*Prompt*.
Below are entries; copy exactly the lines from the one with "def State.takeTrap (s" through the one with "let mask := maskOf (hit.map (·.1))", both included, and leave out the rest.

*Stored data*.
<<<<
/-- Takes a stacked path off its entry (13 R316): PC and MASK are read back, VALID is cleared, and a lane pushed in it whose bit the
program has cleared splits out. The path stays marked as stacked. -/
def State.takeEntry (s : State) (gid pid : Nat) : State :=
  match s.group? gid with
  | none => s
  | some g =>
    match g.path? pid with
    | none => s
    | some p =>
      let (pc0, mask, s1) := s.readEntry gid p
      let s2 := (s1.clearValid gid p.slotLane p.slotAddr).modPath gid pid (fun p => p.fromEntry g pc0)
      (p.lanes.filter (fun l => p.pushed.contains l && !inMask mask l)).foldl (fun s l => s.soloLane gid l (p.fromEntry g pc0).pc 2 0) s2

/-- Pops the oldest entry of a set (13 R316, R317): its path is live again. -/
def State.pop (s : State) (gid q : Nat) : State :=
  match s.group? gid with
  | none => s
  | some g =>
    match g.stackOf q with
    | p :: rest =>
      let (n, s1) := (s.takeEntry gid p.pid).fresh
      s1.modGroup gid (fun g =>
        (g.modPath p.pid (fun p => { p with stacked := none, since := n })).modQSet q
          (fun q => if rest.isEmpty then { q with pushes := 0 } else q))
    | [] => s

/-- The entry's path fits the free live slots of its quads. -/
def Group.fits (g : Group) (p : Path) : Bool := p.quads.all (fun q => decide ((g.liveIn q).length < 2))

/-- Reads the entries of all stacked paths of a group, which stay as they are. -/
def State.readEntries (s : State) (gid : Nat) : State :=
  match s.group? gid with
  | none => s
  | some g =>
    (g.paths.filter (fun p => p.stacked.isSome)).foldl (fun s p =>
      let r := s.readEntry gid p
      r.2.2.modPath gid p.pid (fun p => p.fromEntry g r.1)) s

/-- Every lane of the form splits (13 R319): lanes of live paths at their path's PC, those of stacked paths at their entry's. -/
def State.fullSplit (s0 : State) (gid : Nat) : State :=
  let s := s0.readEntries gid
  match s.group? gid with
  | none => s
  | some g =>
    if g.size = 1 then s
    else
      let owed (p : Path) : Nat := if p.alone then 0 else (g.stackOf p.qset).length
      let singles := g.paths.flatMap (fun p => if p.alone then [p] else
        (p.lanes.zipIdx).map (fun x => soloPath (s.nextId + 64 * p.pid + x.2) p x.1 p.pc))
      let resume (p : Path) : Path :=
        if p.waiting && p.lanes.all (fun l => (g.lane l).wait.isNone) then { p with waiting := false, pc := p.pc + 8 }
        else p
      let renum := ((singles.map resume).zipIdx).map (fun x => if x.1.alone && g.paths.any (fun p => p.pid == x.1.pid && p.alone)
        then x.1 else { x.1 with pid := s.nextId + x.2 })
      let entries := g.qsets.flatMap (fun q => (g.stackOf q.qid).map (fun p => (p.slotLane, p.slotAddr)))
      let lanes := (g.lanes.zipIdx).map (fun x =>
        if x.1.exited || x.1.reason ≠ 0 then x.1
        else match g.pathOf? x.2 with
          | some p => { x.1 with reason := 2, owed := owed p }
          | none => x.1)
      { (s.modGroup gid (fun g => { g with paths := renum, qsets := [], lanes := lanes, owedEntries := g.owedEntries ++ entries })) with
        nextId := s.nextId + renum.length }

/-- Clears the VALID bytes that a full split left owed, when every lane has rejoined (13 R320, R321). -/
def State.clearOwed (s : State) (gid : Nat) : State :=
  match s.group? gid with
  | none => s
  | some g =>
    let s1 := g.owedEntries.foldl (fun s e => s.clearValid gid e.1 e.2) s
    s1.modGroup gid (fun g => { g with owedEntries := [], lanes := g.lanes.map (fun l => { l with owed := 0 }) })

/-- When every lane that has not exited has rejoined, the VALID bytes owed are cleared (13 R321). -/
def State.allJoined (s : State) (gid : Nat) : State :=
  match s.group? gid with
  | none => s
  | some g => if !g.owedEntries.isEmpty && g.liveLanes.all (fun l => (g.lane l).reason == 0) then s.clearOwed gid else s

/-- Stacks paths until every quad holds at most two (13 R315): the oldest that is not new, or the newest of the new
ones. -/
def State.enforceSlots (s : State) (gid : Nat) (new : List Nat) (wait : Bool) : Nat → StackRes
  | 0 => .done s
  | n + 1 =>
    match s.group? gid with
    | none => .done s
    | some g =>
      match (List.range 8).find? (fun q => decide (2 < (g.liveIn q).length)) with
      | none => .done s
      | some q =>
        let olds := (g.liveIn q).filter (fun p => !new.contains p.pid)
        let pick := match sortBy (fun p => p.since) olds with
          | p :: _ => some p.pid
          | [] => ((g.liveIn q).getLast?).map (·.pid)
        match pick with
        | none => .done s
        | some pid => (s.push gid pid wait).bind (fun s1 => State.enforceSlots s1 gid new wait n)

/-! Merging and settling. -/

def Path.mergeable (p q : Path) : Bool :=
  p.pid != q.pid && p.qset == q.qset && p.pc == q.pc && p.joins.head? == q.joins.head? && p.halted.isNone &&
  q.halted.isNone && !p.waiting && !q.waiting && p.election.isEmpty && q.election.isEmpty && p.part.isEmpty && q.part.isEmpty &&
  !p.frozen && !q.frozen

/-- Merges one pair of live paths that stand at one PC with one innermost join (05 R123). -/
def Group.mergeOnce (g : Group) : Option Group :=
  match g.paths.find? (fun p => g.live p && g.paths.any (fun q => g.live q && decide (p.pid < q.pid) && p.mergeable q)) with
  | none => none
  | some p =>
    match g.paths.find? (fun q => g.live q && decide (p.pid < q.pid) && p.mergeable q) with
    | none => none
    | some q => some { g with
        paths := (updWhere (fun x => x.pid == p.pid)
          (fun x => { x with lanes := sortNat (p.lanes ++ q.lanes), after := none, since := min p.since q.since,
                             readyAt := max p.readyAt q.readyAt })
          g.paths).filter (fun x => x.pid != q.pid) }

def Group.mergeAll (g : Group) : Nat → Group
  | 0 => g
  | n + 1 => match g.mergeOnce with | none => g | some g1 => Group.mergeAll g1 n

/-- A path held back by 22 R461 goes on when the path it waits for is gone, has arrived or stopped. -/
def Group.clearAfter (g : Group) : Group :=
  { g with paths := g.paths.map (fun p =>
      match p.after with
      | none => p
      | some q =>
        match g.path? q with
        | none => { p with after := none }
        | some r => if g.live r && r.halted.isNone && !r.waiting && !r.frozen then p else { p with after := none }) }

/-- Empty paths end and equal paths merge (05 R123). A stacked path that its last lane has left, by a trap, ends when it is popped. -/
def Group.unite (g : Group) : Group :=
  ({ g with paths := g.paths.filter (fun p => !p.lanes.isEmpty || p.stacked.isSome) }.mergeAll 32).clearAfter

/-- Pops entries into freed slots, at most `n` of them; a popped path merges with a live one that stands at its PC. -/
def State.popFree (s : State) (gid : Nat) : Nat → State
  | 0 => s
  | n + 1 =>
    match s.group? gid with
    | none => s
    | some g =>
      match g.qsets.find? (fun q => match g.stackOf q.qid with | p :: _ => g.fits p && s.popReady gid p | [] => false) with
      | none => s
      | some q => State.popFree ((s.pop gid q.qid).modGroup gid Group.unite) gid n

/-- Empty paths end, equal paths merge, freed slots are filled (05 R123, 13 R317). -/
def State.settle (s : State) (gid : Nat) : State := (s.modGroup gid Group.unite).popFree gid 32

/-- The path goes on at an address. -/
def State.goTo (s : State) (gid pid : Nat) (pc : Word) : State := s.modPath gid pid (fun p => { p with pc := pc, part := [] })

/-! Traps (10 R252 to R259). -/

/-- Records a violation (10 R259): the first one recorded gives the shell's fault fields. -/
def State.violate (s : State) (ctx cause sub master : Nat) (addr : Word) (site : Nat) : State :=
  s.modCtx ctx (fun c =>
    match c.st with
    | .running | .preempting | .resident | .saved =>
      if c.viol then c
      else { c with viol := true, faultCause := cause, faultSub := sub, faultMaster := master, faultAddr := addr,
                    faultSite := site }
    | _ => c)

def State.freezeLane (s : State) (gid l : Nat) : State :=
  match s.group? gid with
  | none => s
  | some g =>
    match g.pathOf? l with
    | none => s
    | some p => s.modPath gid p.pid (fun p => { p with frozen := true })

/-- WAITM and WFI of the form's lanes return INTERRUPTED on a trap (08 R217, 10 R264). -/
def Lane.interrupt (l : Lane) : Lane :=
  match l.wait with
  | some w =>
    match w.kind with
    | .waitm | .wfi => { l with wait := some { w with intr := true } }
    | _ => l
  | none => l

def tvecOf (s : State) (ctx : Nat) : Word := match s.ctx? ctx with | some c => c.tvec | none => 0

/-- Takes a trap in lane l whose word stands at `pc` (10 R252 to R254): at U the pipeline splits alone, TCAUSE, TVAL
and TEPC are written and the thread goes on at TVEC at S; at S it is a violation. -/
def State.takeTrap (s : State) (gid l : Nat) (pc : Word) (t : TrapInfo) : State :=
  match s.group? gid with
  | none => s
  | some g =>
    if (g.lane l).privS then
      ((s.violate g.ctx t.cause t.sub 0 t.tval (siteWord g.site (g.pipeOf l))).soloLane gid l pc 3 0).freezeLane gid l
    else
      let s0 := s.soloLane gid l (tvecOf s g.ctx) 3 0
      let s1 := s0.modGroup gid (fun g =>
        { g with
          paths := updWhere (fun p => p.lanes == [l])
            (fun p => { p with halted := none, waiting := false, election := [], part := [], awaits := none }) g.paths })
      let s2 := s1.modLane gid l (fun x => { x with
        tcause := BitVec.ofNat 16 (t.cause + 256 * t.sub), tval := t.tval,
        tepc := ((if t.next then pc + 8 else pc) &&& ~~~(7#64)), privS := true, wait := none })
      s2.modGroup gid (fun g => { g with lanes := g.lanes.map Lane.interrupt })

/-- Takes the traps of several lanes of one word: each pipeline takes its own (10 R253). -/
def State.takeTraps (s : State) (gid : Nat) (pc : Word) (ts : List (Nat × TrapInfo)) : State :=
  ts.foldl (fun s t => s.takeTrap gid t.1 pc t.2) s

/-- The path enters the whole-form error handler (10 R255) at TVEC + 0x100 with the affected lanes in TLANES. -/
def State.enterWhole (s : State) (gid pid : Nat) (pc : Word) (sub : Nat) (hit : List (Nat × Word)) : State :=
  match s.group? gid with
  | none => s
  | some g =>
    match g.path? pid with
    | none => s
    | some p =>
      match p.lanes with
      | [] => s
      | l0 :: _ =>
        if (g.lane l0).privS then
          match hit with
          | (l, a) :: _ => (s.violate g.ctx 6 sub 0 a (siteWord g.site (g.pipeOf l))).freezeLane gid l0
          | [] => s
        else
          let mask := maskOf (hit.map (·.1))
          let s1 := s.modGroup gid (fun g => { g with lanes := (g.lanes.zipIdx).map (fun x =>
            if p.lanes.contains x.2 then { x.1 with
              tcause := BitVec.ofNat 16 (6 + 256 * sub),
              tval := ((hit.find? (fun h => h.1 == x.2)).map (·.2)).getD 0,
              tepc := pc &&& ~~~(7#64), tlanes := BitVec.ofNat 32 mask, privS := true, wait := none }
            else Lane.interrupt x.1) })
          let at_ := tvecOf s g.ctx + 0x100
          s1.modPath gid pid (fun p => { p with
            pc := if p.stacked.isSome then p.pc else at_, redirect := if p.stacked.isSome then some at_ else none,
            halted := none, waiting := false, part := [] })

/-! The forms of the words. -/

/-- The group and path whose word is being executed. -/
def State.current (s : State) : Option (Group × Path) :=
  match s.group? s.curG with
  | none => none
  | some g =>
    match g.path? s.curP with
    | none => none
    | some p => some (g, p)

def Group.active (g : Group) (p : Path) (gd : Guard) : List Nat := p.lanes.filter (fun l => guardHolds gd (g.lane l))

/-- What the lanes of one word did: the state, the lanes that trap, those that met an uncorrectable error, and whether
one of them holds issue. -/
structure FoldRes where
  st : State
  traps : List (Nat × TrapInfo)
  ues : List (Nat × Word)
  held : Bool

/-- Runs the lanes of a word in ascending order (09 R233). -/
def laneFold (f : State → Nat → LRes Unit) : List Nat → State → FoldRes
  | [], s => ⟨s, [], [], false⟩
  | l :: r, s =>
    match f s l with
    | .ok _ s1 => laneFold f r s1
    | .trap t => let x := laneFold f r s; { x with traps := (l, t) :: x.traps }
    | .trapIn t s1 => let x := laneFold f r s1; { x with traps := (l, t) :: x.traps }
    | .ue a => let x := laneFold f r s; { x with ues := (l, a) :: x.ues }
    | .hold => ⟨s, [], [], true⟩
>>>>
*Task solution*.
def State.takeTrap (s : State) (gid l : Nat) (pc : Word) (t : TrapInfo) : State :=
  match s.group? gid with
  | none => s
  | some g =>
    if (g.lane l).privS then
      ((s.violate g.ctx t.cause t.sub 0 t.tval (siteWord g.site (g.pipeOf l))).soloLane gid l pc 3 0).freezeLane gid l
    else
      let s0 := s.soloLane gid l (tvecOf s g.ctx) 3 0
      let s1 := s0.modGroup gid (fun g =>
        { g with
          paths := updWhere (fun p => p.lanes == [l])
            (fun p => { p with halted := none, waiting := false, election := [], part := [], awaits := none }) g.paths })
      let s2 := s1.modLane gid l (fun x => { x with
        tcause := BitVec.ofNat 16 (t.cause + 256 * t.sub), tval := t.tval,
        tepc := ((if t.next then pc + 8 else pc) &&& ~~~(7#64)), privS := true, wait := none })
      s2.modGroup gid (fun g => { g with lanes := g.lanes.map Lane.interrupt })

/-- Takes the traps of several lanes of one word: each pipeline takes its own (10 R253). -/
def State.takeTraps (s : State) (gid : Nat) (pc : Word) (ts : List (Nat × TrapInfo)) : State :=
  ts.foldl (fun s t => s.takeTrap gid t.1 pc t.2) s

/-- The path enters the whole-form error handler (10 R255) at TVEC + 0x100 with the affected lanes in TLANES. -/
def State.enterWhole (s : State) (gid pid : Nat) (pc : Word) (sub : Nat) (hit : List (Nat × Word)) : State :=
  match s.group? gid with
  | none => s
  | some g =>
    match g.path? pid with
    | none => s
    | some p =>
      match p.lanes with
      | [] => s
      | l0 :: _ =>
        if (g.lane l0).privS then
          match hit with
          | (l, a) :: _ => (s.violate g.ctx 6 sub 0 a (siteWord g.site (g.pipeOf l))).freezeLane gid l0
          | [] => s
        else
          let mask := maskOf (hit.map (·.1))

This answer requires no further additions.